» About this task:
Copy nothing but the lines below running from the line containing "def fabLineDone (n" through the line containing "def setCtx (c", both end lines included.

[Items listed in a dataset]
====

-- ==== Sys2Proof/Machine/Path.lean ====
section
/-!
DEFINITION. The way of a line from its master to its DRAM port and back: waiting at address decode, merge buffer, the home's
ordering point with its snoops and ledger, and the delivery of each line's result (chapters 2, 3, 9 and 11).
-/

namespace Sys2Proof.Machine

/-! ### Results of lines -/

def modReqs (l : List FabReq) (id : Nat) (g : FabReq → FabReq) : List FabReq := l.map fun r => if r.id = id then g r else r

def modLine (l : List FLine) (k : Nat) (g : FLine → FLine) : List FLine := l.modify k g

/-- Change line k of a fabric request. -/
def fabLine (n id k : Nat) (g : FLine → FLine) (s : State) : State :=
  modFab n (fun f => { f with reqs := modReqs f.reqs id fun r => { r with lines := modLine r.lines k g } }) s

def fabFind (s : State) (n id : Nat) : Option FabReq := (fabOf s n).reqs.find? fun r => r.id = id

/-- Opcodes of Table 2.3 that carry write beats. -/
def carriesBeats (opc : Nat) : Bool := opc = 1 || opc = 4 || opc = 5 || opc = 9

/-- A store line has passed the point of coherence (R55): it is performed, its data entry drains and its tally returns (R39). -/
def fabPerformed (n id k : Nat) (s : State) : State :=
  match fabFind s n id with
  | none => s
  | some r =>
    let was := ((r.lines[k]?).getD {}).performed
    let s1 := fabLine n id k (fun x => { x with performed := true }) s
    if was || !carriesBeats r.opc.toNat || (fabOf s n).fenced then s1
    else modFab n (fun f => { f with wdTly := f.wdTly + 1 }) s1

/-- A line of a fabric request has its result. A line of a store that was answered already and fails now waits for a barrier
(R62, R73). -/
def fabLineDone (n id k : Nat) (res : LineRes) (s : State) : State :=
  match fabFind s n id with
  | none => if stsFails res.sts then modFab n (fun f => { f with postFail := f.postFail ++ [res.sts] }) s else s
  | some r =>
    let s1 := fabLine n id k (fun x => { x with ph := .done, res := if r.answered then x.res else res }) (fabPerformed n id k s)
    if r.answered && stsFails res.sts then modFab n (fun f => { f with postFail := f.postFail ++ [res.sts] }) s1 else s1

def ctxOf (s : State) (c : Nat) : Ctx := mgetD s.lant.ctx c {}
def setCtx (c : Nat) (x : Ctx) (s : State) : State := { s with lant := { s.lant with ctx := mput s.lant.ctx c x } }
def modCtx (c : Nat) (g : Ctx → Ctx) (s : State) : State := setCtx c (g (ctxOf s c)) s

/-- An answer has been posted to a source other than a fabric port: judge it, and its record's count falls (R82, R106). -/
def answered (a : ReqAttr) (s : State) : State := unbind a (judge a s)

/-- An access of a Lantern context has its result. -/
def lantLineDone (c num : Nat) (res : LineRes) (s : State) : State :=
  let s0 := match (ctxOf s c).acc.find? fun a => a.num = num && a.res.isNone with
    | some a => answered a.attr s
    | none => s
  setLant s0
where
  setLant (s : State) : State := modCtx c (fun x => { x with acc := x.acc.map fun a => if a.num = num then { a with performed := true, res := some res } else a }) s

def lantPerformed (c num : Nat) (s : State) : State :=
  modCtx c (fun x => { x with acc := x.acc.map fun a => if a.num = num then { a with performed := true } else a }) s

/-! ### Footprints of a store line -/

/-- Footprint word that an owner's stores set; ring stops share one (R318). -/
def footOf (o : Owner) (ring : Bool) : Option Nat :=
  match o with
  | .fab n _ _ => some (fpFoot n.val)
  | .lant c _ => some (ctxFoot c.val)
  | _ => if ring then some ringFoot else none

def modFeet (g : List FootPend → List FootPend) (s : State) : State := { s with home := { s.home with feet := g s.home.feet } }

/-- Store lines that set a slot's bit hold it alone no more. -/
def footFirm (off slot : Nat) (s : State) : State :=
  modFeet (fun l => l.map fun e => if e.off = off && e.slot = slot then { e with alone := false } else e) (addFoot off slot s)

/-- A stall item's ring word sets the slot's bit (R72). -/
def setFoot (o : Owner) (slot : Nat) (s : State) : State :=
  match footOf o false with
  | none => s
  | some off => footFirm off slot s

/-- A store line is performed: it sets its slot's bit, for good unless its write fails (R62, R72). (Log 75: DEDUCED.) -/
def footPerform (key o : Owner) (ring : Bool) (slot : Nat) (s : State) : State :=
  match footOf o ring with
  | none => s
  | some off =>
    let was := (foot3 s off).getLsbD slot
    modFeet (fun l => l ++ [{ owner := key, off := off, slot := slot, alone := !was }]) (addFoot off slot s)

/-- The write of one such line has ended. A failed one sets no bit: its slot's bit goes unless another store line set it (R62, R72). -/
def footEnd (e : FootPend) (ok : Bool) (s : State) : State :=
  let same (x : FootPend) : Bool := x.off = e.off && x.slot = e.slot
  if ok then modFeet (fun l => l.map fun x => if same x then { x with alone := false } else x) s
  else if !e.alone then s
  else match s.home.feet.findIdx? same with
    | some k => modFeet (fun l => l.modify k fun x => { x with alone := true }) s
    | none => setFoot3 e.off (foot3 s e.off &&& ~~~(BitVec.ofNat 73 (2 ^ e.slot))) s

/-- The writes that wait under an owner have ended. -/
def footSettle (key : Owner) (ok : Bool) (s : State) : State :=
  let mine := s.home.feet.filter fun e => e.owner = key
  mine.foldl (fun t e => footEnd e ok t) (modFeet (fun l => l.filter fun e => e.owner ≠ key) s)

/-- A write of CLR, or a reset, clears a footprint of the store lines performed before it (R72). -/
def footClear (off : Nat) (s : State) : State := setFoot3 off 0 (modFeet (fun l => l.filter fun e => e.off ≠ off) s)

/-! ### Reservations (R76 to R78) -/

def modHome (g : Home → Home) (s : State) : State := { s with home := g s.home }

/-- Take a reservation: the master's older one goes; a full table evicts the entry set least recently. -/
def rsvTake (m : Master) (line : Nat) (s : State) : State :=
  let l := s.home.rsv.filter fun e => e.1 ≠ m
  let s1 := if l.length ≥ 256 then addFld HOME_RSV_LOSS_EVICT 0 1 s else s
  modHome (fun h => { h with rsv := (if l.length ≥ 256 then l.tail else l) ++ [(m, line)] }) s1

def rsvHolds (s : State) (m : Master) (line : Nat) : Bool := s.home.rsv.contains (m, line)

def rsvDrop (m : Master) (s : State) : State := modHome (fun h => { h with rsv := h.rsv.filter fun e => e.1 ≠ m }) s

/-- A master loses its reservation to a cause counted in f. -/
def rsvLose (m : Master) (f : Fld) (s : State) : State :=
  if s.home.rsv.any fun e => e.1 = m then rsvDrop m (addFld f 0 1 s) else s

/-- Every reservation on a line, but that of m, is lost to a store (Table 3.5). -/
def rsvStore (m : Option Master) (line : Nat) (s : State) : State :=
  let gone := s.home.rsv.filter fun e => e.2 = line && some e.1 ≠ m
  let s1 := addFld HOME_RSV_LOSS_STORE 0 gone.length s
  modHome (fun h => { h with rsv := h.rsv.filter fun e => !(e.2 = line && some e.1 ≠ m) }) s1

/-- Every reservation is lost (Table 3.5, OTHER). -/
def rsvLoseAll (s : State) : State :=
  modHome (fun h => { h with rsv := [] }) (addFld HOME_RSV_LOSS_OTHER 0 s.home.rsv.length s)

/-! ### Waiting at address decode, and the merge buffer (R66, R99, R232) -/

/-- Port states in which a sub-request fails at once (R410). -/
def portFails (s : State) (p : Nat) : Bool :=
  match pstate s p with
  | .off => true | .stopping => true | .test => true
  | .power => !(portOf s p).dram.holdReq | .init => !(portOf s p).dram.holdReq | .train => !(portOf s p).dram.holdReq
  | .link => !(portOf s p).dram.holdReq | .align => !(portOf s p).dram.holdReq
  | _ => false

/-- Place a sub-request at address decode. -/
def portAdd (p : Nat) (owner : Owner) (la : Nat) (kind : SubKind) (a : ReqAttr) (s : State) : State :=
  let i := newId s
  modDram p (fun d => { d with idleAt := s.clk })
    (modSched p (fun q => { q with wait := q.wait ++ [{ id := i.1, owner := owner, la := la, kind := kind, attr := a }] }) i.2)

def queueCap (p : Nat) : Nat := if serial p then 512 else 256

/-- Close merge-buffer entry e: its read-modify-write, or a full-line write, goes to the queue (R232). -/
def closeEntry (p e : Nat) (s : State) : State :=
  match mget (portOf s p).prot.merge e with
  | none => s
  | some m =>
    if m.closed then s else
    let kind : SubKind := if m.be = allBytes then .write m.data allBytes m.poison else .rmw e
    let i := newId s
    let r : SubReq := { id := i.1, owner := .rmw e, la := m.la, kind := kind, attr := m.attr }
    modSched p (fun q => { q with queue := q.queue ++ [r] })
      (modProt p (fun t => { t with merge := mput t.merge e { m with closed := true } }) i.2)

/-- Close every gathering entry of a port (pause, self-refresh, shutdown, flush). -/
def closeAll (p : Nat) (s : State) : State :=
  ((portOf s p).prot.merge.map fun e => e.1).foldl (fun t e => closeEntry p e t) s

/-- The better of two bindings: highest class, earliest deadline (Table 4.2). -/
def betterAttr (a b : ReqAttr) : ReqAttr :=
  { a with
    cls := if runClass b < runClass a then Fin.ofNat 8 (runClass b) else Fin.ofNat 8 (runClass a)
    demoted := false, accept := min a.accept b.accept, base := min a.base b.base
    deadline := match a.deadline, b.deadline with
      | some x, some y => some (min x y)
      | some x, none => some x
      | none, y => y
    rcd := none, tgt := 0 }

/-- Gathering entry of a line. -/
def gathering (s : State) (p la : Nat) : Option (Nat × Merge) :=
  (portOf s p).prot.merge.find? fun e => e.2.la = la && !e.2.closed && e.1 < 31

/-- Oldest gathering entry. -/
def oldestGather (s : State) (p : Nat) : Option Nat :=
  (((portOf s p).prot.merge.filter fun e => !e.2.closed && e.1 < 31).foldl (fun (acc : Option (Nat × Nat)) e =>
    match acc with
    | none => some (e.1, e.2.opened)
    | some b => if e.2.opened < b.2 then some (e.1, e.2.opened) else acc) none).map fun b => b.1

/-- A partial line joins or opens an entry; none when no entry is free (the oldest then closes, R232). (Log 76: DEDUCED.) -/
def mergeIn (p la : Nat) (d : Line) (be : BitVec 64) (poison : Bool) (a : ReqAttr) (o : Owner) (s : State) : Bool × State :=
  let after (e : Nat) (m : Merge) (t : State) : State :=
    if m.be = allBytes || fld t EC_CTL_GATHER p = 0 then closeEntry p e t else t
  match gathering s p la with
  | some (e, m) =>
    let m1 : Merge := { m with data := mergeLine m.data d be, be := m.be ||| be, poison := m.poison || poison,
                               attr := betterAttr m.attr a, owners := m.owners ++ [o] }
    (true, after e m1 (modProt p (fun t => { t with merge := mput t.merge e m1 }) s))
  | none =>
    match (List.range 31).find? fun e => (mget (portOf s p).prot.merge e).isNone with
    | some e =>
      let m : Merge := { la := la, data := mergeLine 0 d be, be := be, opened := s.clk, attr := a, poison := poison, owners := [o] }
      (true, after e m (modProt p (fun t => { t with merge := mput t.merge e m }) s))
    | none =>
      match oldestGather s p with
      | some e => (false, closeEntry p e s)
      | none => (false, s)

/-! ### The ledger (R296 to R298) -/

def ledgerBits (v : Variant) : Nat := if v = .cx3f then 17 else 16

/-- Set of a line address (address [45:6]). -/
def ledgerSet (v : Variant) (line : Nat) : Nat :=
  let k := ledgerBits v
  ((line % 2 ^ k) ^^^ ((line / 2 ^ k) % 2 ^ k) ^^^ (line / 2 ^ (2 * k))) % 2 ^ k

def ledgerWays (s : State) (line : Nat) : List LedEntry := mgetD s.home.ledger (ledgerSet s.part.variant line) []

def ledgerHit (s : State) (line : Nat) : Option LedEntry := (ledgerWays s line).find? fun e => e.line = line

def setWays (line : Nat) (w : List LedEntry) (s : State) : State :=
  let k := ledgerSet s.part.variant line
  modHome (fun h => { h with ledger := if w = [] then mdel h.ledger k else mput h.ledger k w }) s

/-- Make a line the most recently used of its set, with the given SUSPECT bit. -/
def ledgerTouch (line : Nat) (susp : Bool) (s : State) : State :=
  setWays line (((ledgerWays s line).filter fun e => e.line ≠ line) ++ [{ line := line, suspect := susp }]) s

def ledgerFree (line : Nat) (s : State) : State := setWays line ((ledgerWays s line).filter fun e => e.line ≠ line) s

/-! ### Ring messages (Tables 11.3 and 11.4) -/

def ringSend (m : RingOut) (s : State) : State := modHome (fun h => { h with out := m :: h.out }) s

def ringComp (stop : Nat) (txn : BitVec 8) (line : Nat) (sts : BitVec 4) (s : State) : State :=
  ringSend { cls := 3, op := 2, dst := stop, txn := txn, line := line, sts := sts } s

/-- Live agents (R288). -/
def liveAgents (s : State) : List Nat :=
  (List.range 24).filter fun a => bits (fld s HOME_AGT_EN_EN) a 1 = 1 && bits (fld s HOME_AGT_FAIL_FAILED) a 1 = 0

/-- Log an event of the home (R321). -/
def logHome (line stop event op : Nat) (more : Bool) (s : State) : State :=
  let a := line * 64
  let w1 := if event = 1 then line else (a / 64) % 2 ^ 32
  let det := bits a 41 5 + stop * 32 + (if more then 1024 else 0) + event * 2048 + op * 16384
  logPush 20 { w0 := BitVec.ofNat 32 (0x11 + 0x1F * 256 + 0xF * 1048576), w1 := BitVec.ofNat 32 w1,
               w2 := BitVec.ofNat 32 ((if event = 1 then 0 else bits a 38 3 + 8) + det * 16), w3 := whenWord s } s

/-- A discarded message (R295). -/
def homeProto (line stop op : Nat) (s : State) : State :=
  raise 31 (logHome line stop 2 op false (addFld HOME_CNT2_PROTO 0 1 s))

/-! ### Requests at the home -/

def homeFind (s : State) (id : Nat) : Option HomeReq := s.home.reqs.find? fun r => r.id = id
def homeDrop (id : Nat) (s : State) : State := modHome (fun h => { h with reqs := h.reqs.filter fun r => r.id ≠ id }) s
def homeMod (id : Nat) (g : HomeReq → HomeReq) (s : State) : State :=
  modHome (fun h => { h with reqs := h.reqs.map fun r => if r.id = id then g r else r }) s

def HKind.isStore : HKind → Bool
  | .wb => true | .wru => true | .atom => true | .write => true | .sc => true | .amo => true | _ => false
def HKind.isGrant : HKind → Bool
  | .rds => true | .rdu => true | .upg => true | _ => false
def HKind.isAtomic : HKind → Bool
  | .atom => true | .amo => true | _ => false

====

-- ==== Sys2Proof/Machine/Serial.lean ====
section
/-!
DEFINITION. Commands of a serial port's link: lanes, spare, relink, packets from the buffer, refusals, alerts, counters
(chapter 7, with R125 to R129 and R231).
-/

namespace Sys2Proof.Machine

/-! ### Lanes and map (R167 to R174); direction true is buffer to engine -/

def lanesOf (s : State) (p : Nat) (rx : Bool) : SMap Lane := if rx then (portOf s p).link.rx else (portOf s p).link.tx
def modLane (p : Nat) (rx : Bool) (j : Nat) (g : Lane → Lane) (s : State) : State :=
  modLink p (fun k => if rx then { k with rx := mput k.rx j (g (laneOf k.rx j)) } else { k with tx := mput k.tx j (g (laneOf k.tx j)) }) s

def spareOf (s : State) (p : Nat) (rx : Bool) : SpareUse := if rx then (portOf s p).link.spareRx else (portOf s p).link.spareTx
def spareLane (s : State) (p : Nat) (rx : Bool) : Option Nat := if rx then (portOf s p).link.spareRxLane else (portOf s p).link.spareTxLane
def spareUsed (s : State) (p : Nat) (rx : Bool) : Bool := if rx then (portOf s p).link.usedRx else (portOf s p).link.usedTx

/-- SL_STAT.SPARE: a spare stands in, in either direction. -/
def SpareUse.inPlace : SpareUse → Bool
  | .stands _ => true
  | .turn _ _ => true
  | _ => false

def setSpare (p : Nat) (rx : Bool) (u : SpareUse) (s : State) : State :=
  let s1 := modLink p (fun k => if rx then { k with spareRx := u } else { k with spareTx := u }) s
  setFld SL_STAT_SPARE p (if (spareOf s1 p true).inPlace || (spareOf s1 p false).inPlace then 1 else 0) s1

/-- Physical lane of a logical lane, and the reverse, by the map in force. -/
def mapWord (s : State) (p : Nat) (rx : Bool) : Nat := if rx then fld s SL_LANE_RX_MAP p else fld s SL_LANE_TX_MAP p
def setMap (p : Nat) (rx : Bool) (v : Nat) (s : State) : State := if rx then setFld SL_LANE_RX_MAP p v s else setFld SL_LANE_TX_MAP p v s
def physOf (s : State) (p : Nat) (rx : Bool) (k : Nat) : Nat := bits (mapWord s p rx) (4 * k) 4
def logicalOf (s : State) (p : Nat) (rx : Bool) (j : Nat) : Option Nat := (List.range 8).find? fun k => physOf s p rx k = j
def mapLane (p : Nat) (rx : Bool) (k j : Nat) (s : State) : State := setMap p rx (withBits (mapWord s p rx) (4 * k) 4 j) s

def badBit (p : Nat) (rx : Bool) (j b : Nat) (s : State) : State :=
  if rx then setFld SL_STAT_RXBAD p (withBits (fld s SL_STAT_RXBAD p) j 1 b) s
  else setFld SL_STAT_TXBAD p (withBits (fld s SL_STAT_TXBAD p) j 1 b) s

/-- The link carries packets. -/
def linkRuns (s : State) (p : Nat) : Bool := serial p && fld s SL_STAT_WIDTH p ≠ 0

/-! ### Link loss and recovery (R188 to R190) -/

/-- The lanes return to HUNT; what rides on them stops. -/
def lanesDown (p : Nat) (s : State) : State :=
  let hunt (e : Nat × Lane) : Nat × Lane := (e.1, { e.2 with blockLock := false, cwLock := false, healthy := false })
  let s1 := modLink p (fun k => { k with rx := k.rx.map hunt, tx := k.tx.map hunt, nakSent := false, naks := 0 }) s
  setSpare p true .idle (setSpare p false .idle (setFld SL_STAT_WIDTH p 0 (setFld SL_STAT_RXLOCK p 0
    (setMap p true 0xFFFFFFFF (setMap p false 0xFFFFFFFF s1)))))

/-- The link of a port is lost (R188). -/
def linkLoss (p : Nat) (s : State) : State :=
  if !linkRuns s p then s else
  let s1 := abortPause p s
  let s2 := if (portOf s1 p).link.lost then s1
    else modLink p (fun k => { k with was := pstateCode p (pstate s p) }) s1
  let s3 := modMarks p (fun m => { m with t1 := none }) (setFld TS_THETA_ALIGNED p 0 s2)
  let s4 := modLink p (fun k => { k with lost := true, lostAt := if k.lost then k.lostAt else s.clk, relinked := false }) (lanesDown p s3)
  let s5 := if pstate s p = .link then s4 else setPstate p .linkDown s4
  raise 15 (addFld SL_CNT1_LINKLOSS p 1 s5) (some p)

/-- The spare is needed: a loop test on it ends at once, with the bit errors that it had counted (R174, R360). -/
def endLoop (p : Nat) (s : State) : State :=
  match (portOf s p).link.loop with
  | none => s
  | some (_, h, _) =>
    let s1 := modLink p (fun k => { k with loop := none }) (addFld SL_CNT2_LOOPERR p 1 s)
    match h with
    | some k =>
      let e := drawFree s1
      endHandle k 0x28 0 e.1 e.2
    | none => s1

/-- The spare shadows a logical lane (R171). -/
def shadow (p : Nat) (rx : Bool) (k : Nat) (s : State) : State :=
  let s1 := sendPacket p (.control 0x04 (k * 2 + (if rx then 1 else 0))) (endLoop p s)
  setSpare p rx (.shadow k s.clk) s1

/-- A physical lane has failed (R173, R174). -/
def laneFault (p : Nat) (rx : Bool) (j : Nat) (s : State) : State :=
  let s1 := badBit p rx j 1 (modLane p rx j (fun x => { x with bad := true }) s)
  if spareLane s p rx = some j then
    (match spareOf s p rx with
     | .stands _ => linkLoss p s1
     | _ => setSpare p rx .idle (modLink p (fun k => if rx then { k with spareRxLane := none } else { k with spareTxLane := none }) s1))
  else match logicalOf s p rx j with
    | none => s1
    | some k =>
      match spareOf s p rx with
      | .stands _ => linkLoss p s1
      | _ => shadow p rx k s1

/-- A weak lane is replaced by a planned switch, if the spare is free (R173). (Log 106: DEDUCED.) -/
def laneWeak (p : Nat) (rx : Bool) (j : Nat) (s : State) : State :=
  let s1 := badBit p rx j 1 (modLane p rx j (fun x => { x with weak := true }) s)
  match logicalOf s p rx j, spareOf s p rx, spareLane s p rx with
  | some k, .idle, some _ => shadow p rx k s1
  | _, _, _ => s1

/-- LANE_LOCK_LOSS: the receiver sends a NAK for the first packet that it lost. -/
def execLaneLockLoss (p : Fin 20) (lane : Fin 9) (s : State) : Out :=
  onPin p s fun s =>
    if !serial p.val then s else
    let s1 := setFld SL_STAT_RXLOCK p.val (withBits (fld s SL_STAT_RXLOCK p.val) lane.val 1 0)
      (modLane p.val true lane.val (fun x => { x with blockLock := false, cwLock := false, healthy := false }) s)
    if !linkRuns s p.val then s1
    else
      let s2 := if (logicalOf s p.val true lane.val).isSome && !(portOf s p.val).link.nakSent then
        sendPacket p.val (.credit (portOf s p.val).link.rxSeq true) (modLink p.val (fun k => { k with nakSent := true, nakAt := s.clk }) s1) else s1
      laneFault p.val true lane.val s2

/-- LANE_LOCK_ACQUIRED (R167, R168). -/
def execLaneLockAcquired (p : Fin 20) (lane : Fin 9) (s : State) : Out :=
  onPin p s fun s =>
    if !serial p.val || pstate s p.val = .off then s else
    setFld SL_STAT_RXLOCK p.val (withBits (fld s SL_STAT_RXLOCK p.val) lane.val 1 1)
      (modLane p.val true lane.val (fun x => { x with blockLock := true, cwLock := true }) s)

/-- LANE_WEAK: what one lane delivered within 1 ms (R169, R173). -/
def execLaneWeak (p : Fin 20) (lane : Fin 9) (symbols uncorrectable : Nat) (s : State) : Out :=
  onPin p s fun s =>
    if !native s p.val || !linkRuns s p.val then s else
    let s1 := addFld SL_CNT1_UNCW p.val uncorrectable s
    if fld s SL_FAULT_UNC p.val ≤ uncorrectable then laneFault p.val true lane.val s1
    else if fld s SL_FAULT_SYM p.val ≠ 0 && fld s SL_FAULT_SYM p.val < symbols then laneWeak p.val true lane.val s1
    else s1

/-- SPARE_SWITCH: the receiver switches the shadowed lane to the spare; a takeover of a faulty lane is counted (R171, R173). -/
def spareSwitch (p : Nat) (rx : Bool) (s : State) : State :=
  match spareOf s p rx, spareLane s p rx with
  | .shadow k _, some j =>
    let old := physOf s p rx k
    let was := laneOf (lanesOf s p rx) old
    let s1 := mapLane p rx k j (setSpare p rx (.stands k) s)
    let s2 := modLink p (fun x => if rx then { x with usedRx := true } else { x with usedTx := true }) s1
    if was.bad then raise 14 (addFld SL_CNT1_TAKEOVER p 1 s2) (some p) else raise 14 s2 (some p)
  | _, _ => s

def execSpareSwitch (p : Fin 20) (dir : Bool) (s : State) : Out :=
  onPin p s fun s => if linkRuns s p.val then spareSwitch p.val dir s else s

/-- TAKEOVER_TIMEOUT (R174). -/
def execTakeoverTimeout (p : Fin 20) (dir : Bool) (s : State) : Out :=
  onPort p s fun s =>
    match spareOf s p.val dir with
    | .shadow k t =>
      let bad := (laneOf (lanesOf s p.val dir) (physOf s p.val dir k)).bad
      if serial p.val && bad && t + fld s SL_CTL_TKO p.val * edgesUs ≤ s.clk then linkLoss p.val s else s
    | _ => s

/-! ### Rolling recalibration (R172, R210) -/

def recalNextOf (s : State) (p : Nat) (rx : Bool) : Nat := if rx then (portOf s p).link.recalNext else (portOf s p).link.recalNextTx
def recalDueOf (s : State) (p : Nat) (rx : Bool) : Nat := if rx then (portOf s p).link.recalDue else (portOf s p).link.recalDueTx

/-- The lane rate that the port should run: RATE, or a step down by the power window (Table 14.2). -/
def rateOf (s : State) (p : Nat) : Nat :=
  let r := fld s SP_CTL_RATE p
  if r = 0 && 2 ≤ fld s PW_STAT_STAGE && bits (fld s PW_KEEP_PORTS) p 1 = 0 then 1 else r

====

» Exercise response:
def fabLineDone (n id k : Nat) (res : LineRes) (s : State) : State :=
  match fabFind s n id with
  | none => if stsFails res.sts then modFab n (fun f => { f with postFail := f.postFail ++ [res.sts] }) s else s
  | some r =>
    let s1 := fabLine n id k (fun x => { x with ph := .done, res := if r.answered then x.res else res }) (fabPerformed n id k s)
    if r.answered && stsFails res.sts then modFab n (fun f => { f with postFail := f.postFail ++ [res.sts] }) s1 else s1

def ctxOf (s : State) (c : Nat) : Ctx := mgetD s.lant.ctx c {}
def setCtx (c : Nat) (x : Ctx) (s : State) : State := { s with lant := { s.lant with ctx := mput s.lant.ctx c x } }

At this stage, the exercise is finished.